With the years passed and having a more comprehensive idea of Czechoslovak film production of that time we can note that Ecstasy constitutes a defiance of a simple plot, is a representative, formally elaborated and thought-out work of an author who wasn´t compelled to agree to a compromise and had enough time for its preparation and realization. Therefore, we have to appreciate that, thanks to the cooperation with many of the world´s archives (a cosmopolitan deed once again) it was possible to restore the “outstanding work in the pictorial respect” (Filmové zprávy), “the beautiful and soulful” music of which is “formally and rhythmically in a perfect unity with the picture” (Národní osvobození) to the form that could cause contemporary viewers to experience a similar lyrical excess as the author of one of the period marketing slogans. While reading it, a question comes to mind – what would Dan Nekonečný say to Machatý´s liberating sight of a woman´s sexual pleasure? “Avalanche-like buzzing Ecstasy of nature, blooming and laughing, rumbling and fertile, ecstasy of flowers and animals, ecstasy of its most refined creature, a man.”
The Czech premiere of digitally restored Ecstasy will take place in December. The film will return to the Czech distribution in January next year.
Ecstasy (Czechoslovakia 1932), directed by: Gustav Machatý, script: Gustav Machatý, František Horký, camera: Jan Stallich, music: Giuseppe Becce, cast: Hedy Kiesler, Aribert Mog, Zvonimir Rogoz, Leopold Kramer, Karel Mácha-Kuča, Jiřina Steimarová, Jan Sviták and others. Elekta, Gustav Machatý, 90 min.
Notes:
[1] The cameraman Jan Stallich declares Horký in his memoirs as the father of the film.
[2] According to Jan Stallich´s memoirs, the crew stayed in a cosy hotel in a forest and enjoyed delicious meals prepared by the director´s mother.
[3] The role of Eve was originally meant to be portrayed by a Mexican actress Lupita Tovar but she declined when she found out that she would have to appear naked in the film.
[4] The screening of Ecstasy in Vienna was allegedly accompanied by unrest because the cinema operators were promising more than the film actually showed.
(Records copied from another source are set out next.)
-- ==== Sys2Proof/Laws/Notices.lean ====
section
/-!
SUPPORT. What raising a notice can change: the transmitter, the reply slot, the notice queue and the overrun flag, and
nothing else; and that the queue keeps its capacity.
-/

namespace Sys2Proof.Machine

/-! ### What a free transmitter's choice leaves -/

@[simp] theorem State.transmit_pending (s : State) : s.transmit.pending = s.pending :=
  by unfold State.transmit; (repeat' split) <;> rfl
@[simp] theorem State.transmit_lr1 (s : State) : s.transmit.lr1 = s.lr1 := by unfold State.transmit; (repeat' split) <;> rfl
@[simp] theorem State.transmit_lr0 (s : State) : s.transmit.lr0 = s.lr0 := by unfold State.transmit; (repeat' split) <;> rfl
@[simp] theorem State.transmit_storeWp (s : State) : s.transmit.storeWp = s.storeWp :=
  by unfold State.transmit; (repeat' split) <;> rfl
@[simp] theorem State.transmit_time (s : State) : s.transmit.time = s.time :=
  by unfold State.transmit; (repeat' split) <;> rfl
@[simp] theorem State.transmit_linkRate (s : State) : s.transmit.linkRate = s.linkRate :=
  by unfold State.transmit; (repeat' split) <;> rfl
@[simp] theorem State.transmit_rx (s : State) : s.transmit.rx = s.rx := by unfold State.transmit; (repeat' split) <;> rfl
@[simp] theorem State.transmit_processing (s : State) : s.transmit.processing = s.processing :=
  by unfold State.transmit; (repeat' split) <;> rfl
@[simp] theorem State.transmit_held (s : State) : s.transmit.held = s.held :=
  by unfold State.transmit; (repeat' split) <;> rfl
@[simp] theorem State.transmit_arrangement (s : State) : s.transmit.arrangement = s.arrangement :=
  by unfold State.transmit; (repeat' split) <;> rfl
@[simp] theorem State.transmit_mask (s : State) : s.transmit.mask = s.mask :=
  by unfold State.transmit; (repeat' split) <;> rfl
@[simp] theorem State.transmit_demandLevel (s : State) : s.transmit.demandLevel = s.demandLevel :=
  by unfold State.transmit; (repeat' split) <;> rfl
@[simp] theorem State.transmit_enables (s : State) : s.transmit.enables = s.enables :=
  by unfold State.transmit; (repeat' split) <;> rfl
@[simp] theorem State.transmit_stations (s : State) : s.transmit.stations = s.stations :=
  by unfold State.transmit; (repeat' split) <;> rfl
@[simp] theorem State.transmit_attention (s : State) : s.transmit.attention = s.attention :=
  by unfold State.transmit; (repeat' split) <;> rfl
@[simp] theorem State.transmit_stack (s : State) : s.transmit.stack = s.stack :=
  by unfold State.transmit; (repeat' split) <;> rfl
@[simp] theorem State.transmit_descriptors (s : State) : s.transmit.descriptors = s.descriptors :=
  by unfold State.transmit; (repeat' split) <;> rfl
@[simp] theorem State.transmit_claims (s : State) : s.transmit.claims = s.claims :=
  by unfold State.transmit; (repeat' split) <;> rfl
@[simp] theorem State.transmit_pairs (s : State) : s.transmit.pairs = s.pairs :=
  by unfold State.transmit; (repeat' split) <;> rfl
@[simp] theorem State.transmit_portA (s : State) : s.transmit.portA = s.portA :=
  by unfold State.transmit; (repeat' split) <;> rfl
@[simp] theorem State.transmit_portB (s : State) : s.transmit.portB = s.portB :=
  by unfold State.transmit; (repeat' split) <;> rfl
@[simp] theorem State.transmit_engineA (s : State) : s.transmit.engineA = s.engineA :=
  by unfold State.transmit; (repeat' split) <;> rfl
@[simp] theorem State.transmit_engineB (s : State) : s.transmit.engineB = s.engineB :=
  by unfold State.transmit; (repeat' split) <;> rfl
@[simp] theorem State.transmit_region (s : State) : s.transmit.region = s.region :=
  by unfold State.transmit; (repeat' split) <;> rfl
@[simp] theorem State.transmit_imageState (s : State) : s.transmit.imageState = s.imageState :=
  by unfold State.transmit; (repeat' split) <;> rfl
@[simp] theorem State.transmit_startSource (s : State) : s.transmit.startSource = s.startSource :=
  by unfold State.transmit; (repeat' split) <;> rfl
@[simp] theorem State.transmit_store (s : State) : s.transmit.store = s.store :=
  by unfold State.transmit; (repeat' split) <;> rfl

/-! ### What a raised notice leaves -/

@[simp] theorem State.raise_pending (n : Notice) (s : State) : (s.raise n).pending = s.pending :=
  by
  unfold State.raise State.queueNotice; (repeat' split) <;> simp
@[simp] theorem State.raise_lr1 (n : Notice) (s : State) : (s.raise n).lr1 = s.lr1 :=
  by
  unfold State.raise State.queueNotice; (repeat' split) <;> simp
@[simp] theorem State.raise_lr0 (n : Notice) (s : State) : (s.raise n).lr0 = s.lr0 :=
  by
  unfold State.raise State.queueNotice; (repeat' split) <;> simp
@[simp] theorem State.raise_storeWp (n : Notice) (s : State) : (s.raise n).storeWp = s.storeWp :=
  by
  unfold State.raise State.queueNotice; (repeat' split) <;> simp
@[simp] theorem State.raise_time (n : Notice) (s : State) : (s.raise n).time = s.time :=
  by
  unfold State.raise State.queueNotice; (repeat' split) <;> simp
@[simp] theorem State.raise_linkRate (n : Notice) (s : State) : (s.raise n).linkRate = s.linkRate :=
  by
  unfold State.raise State.queueNotice; (repeat' split) <;> simp
@[simp] theorem State.raise_rx (n : Notice) (s : State) : (s.raise n).rx = s.rx :=
  by
  unfold State.raise State.queueNotice; (repeat' split) <;> simp
@[simp] theorem State.raise_processing (n : Notice) (s : State) : (s.raise n).processing = s.processing :=
  by
  unfold State.raise State.queueNotice; (repeat' split) <;> simp
@[simp] theorem State.raise_held (n : Notice) (s : State) : (s.raise n).held = s.held :=
  by
  unfold State.raise State.queueNotice; (repeat' split) <;> simp
@[simp] theorem State.raise_arrangement (n : Notice) (s : State) : (s.raise n).arrangement = s.arrangement :=
  by
  unfold State.raise State.queueNotice; (repeat' split) <;> simp
@[simp] theorem State.raise_mask (n : Notice) (s : State) : (s.raise n).mask = s.mask :=
  by
  unfold State.raise State.queueNotice; (repeat' split) <;> simp
@[simp] theorem State.raise_demandLevel (n : Notice) (s : State) : (s.raise n).demandLevel = s.demandLevel :=
  by
  unfold State.raise State.queueNotice; (repeat' split) <;> simp
@[simp] theorem State.raise_enables (n : Notice) (s : State) : (s.raise n).enables = s.enables :=
  by
  unfold State.raise State.queueNotice; (repeat' split) <;> simp
@[simp] theorem State.raise_stations (n : Notice) (s : State) : (s.raise n).stations = s.stations :=
  by
  unfold State.raise State.queueNotice; (repeat' split) <;> simp
@[simp] theorem State.raise_attention (n : Notice) (s : State) : (s.raise n).attention = s.attention :=
  by
  unfold State.raise State.queueNotice; (repeat' split) <;> simp
@[simp] theorem State.raise_stack (n : Notice) (s : State) : (s.raise n).stack = s.stack :=
  by
  unfold State.raise State.queueNotice; (repeat' split) <;> simp
@[simp] theorem State.raise_descriptors (n : Notice) (s : State) : (s.raise n).descriptors = s.descriptors :=
  by
  unfold State.raise State.queueNotice; (repeat' split) <;> simp
@[simp] theorem State.raise_claims (n : Notice) (s : State) : (s.raise n).claims = s.claims :=
  by
  unfold State.raise State.queueNotice; (repeat' split) <;> simp
@[simp] theorem State.raise_pairs (n : Notice) (s : State) : (s.raise n).pairs = s.pairs :=
  by
  unfold State.raise State.queueNotice; (repeat' split) <;> simp
@[simp] theorem State.raise_portA (n : Notice) (s : State) : (s.raise n).portA = s.portA :=
  by
  unfold State.raise State.queueNotice; (repeat' split) <;> simp
@[simp] theorem State.raise_portB (n : Notice) (s : State) : (s.raise n).portB = s.portB :=
  by
  unfold State.raise State.queueNotice; (repeat' split) <;> simp
@[simp] theorem State.raise_engineA (n : Notice) (s : State) : (s.raise n).engineA = s.engineA :=
  by
  unfold State.raise State.queueNotice; (repeat' split) <;> simp
@[simp] theorem State.raise_engineB (n : Notice) (s : State) : (s.raise n).engineB = s.engineB :=
  by
  unfold State.raise State.queueNotice; (repeat' split) <;> simp
@[simp] theorem State.raise_region (n : Notice) (s : State) : (s.raise n).region = s.region :=
  by
  unfold State.raise State.queueNotice; (repeat' split) <;> simp
@[simp] theorem State.raise_imageState (n : Notice) (s : State) : (s.raise n).imageState = s.imageState :=
  by
  unfold State.raise State.queueNotice; (repeat' split) <;> simp
@[simp] theorem State.raise_startSource (n : Notice) (s : State) : (s.raise n).startSource = s.startSource :=
  by
  unfold State.raise State.queueNotice; (repeat' split) <;> simp
@[simp] theorem State.raise_store (n : Notice) (s : State) : (s.raise n).store = s.store :=
  by
  unfold State.raise State.queueNotice; (repeat' split) <;> simp

/-! ### The readers after a raised notice -/

@[simp] theorem State.raise_engine (n : Notice) (s : State) (x : Engine) : (s.raise n).engine x = s.engine x :=
  by
  cases x <;> simp [State.engine]
@[simp] theorem State.raise_port (n : Notice) (s : State) (x : PortId) : (s.raise n).port x = s.port x :=
  by
  cases x <;> simp [State.port]
@[simp] theorem State.raise_station (n : Notice) (s : State) (x : Fin 64) : (s.raise n).station x = s.station x :=
  by
  simp [State.station]
@[simp] theorem State.raise_attn (n : Notice) (s : State) (x : Fin 64) : (s.raise n).attn x = s.attn x :=
  by
  simp [State.attn]
@[simp] theorem State.raise_descriptor (n : Notice) (s : State) (x : Fin 32) : (s.raise n).descriptor x = s.descriptor x :=
  by
  simp [State.descriptor]
@[simp] theorem State.raise_claim (n : Notice) (s : State) (x : Fin 32) : (s.raise n).claim x = s.claim x :=
  by
  simp [State.claim]
@[simp] theorem State.raise_pair (n : Notice) (s : State) (x : Fin 16) : (s.raise n).pair x = s.pair x :=
  by
  simp [State.pair]

/-! ### The queue -/

/-- A free transmitter's choice never lengthens the queue. -/
theorem State.transmit_notices_le (s : State) : s.transmit.notices.length ≤ s.notices.length := by
  unfold State.transmit
  split
  · exact Nat.le_refl _
  · split
    · exact Nat.le_refl _
    · split
      · rename_i h; simp [h]
      · exact Nat.le_refl _

/-- A raised notice keeps the queue within its 32 entries (R153). -/
theorem State.raise_notices_le (n : Notice) (s : State) (h : s.notices.length ≤ Config.noticeEntries) :
    (s.raise n).notices.length ≤ Config.noticeEntries := by
  unfold State.raise
  split
  · refine Nat.le_trans (State.transmit_notices_le _) ?_
    unfold State.queueNotice
    split
    · simp only [List.length_append, List.length_cons, List.length_nil]; omega
    · exact h
  · exact h

/-- A notice whose kind is not enabled leaves no trace (R152). -/
theorem State.raise_of_disabled (n : Notice) (s : State) (h : n.enabled s.enables = false) : s.raise n = s := by
  simp [State.raise, h]

/-- While a frame is being sent, an enabled notice with room in the queue joins its tail, and nothing else changes. -/
theorem State.raise_of_busy (n : Notice) (s : State) (f : Transmission) (he : n.enabled s.enables = true) (ht : s.tx = some f)
    (hr : s.notices.length < Config.noticeEntries) : s.raise n = { s with notices := s.notices ++ [⟨n, s.time⟩] } := by
  simp [State.raise, State.queueNotice, State.transmit, he, ht, hr]

/-- While a frame is being sent, an enabled notice that finds the queue full sets the overrun flag, and nothing else
changes. -/
theorem State.raise_of_full (n : Notice) (s : State) (f : Transmission) (he : n.enabled s.enables = true) (ht : s.tx = some f)
    (hr : Config.noticeEntries ≤ s.notices.length) : s.raise n = { s with overrun := true } := by
  simp [State.raise, State.queueNotice, State.transmit, he, ht, Nat.not_lt.mpr hr]

end Sys2Proof.Machine
end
The director of the Atlantis-Film company and the director of the cinema where Ecstasy premiered were then brought before the court because they hang out Kieslerová´s naked photos in order to promote the film, which could have had a detrimental effect on the “sexual feelings of the youth”. It is reported that violent demonstrations later took place also in Madrid, where the period press wrote that the audience “demolished a cinema and requested their money back”.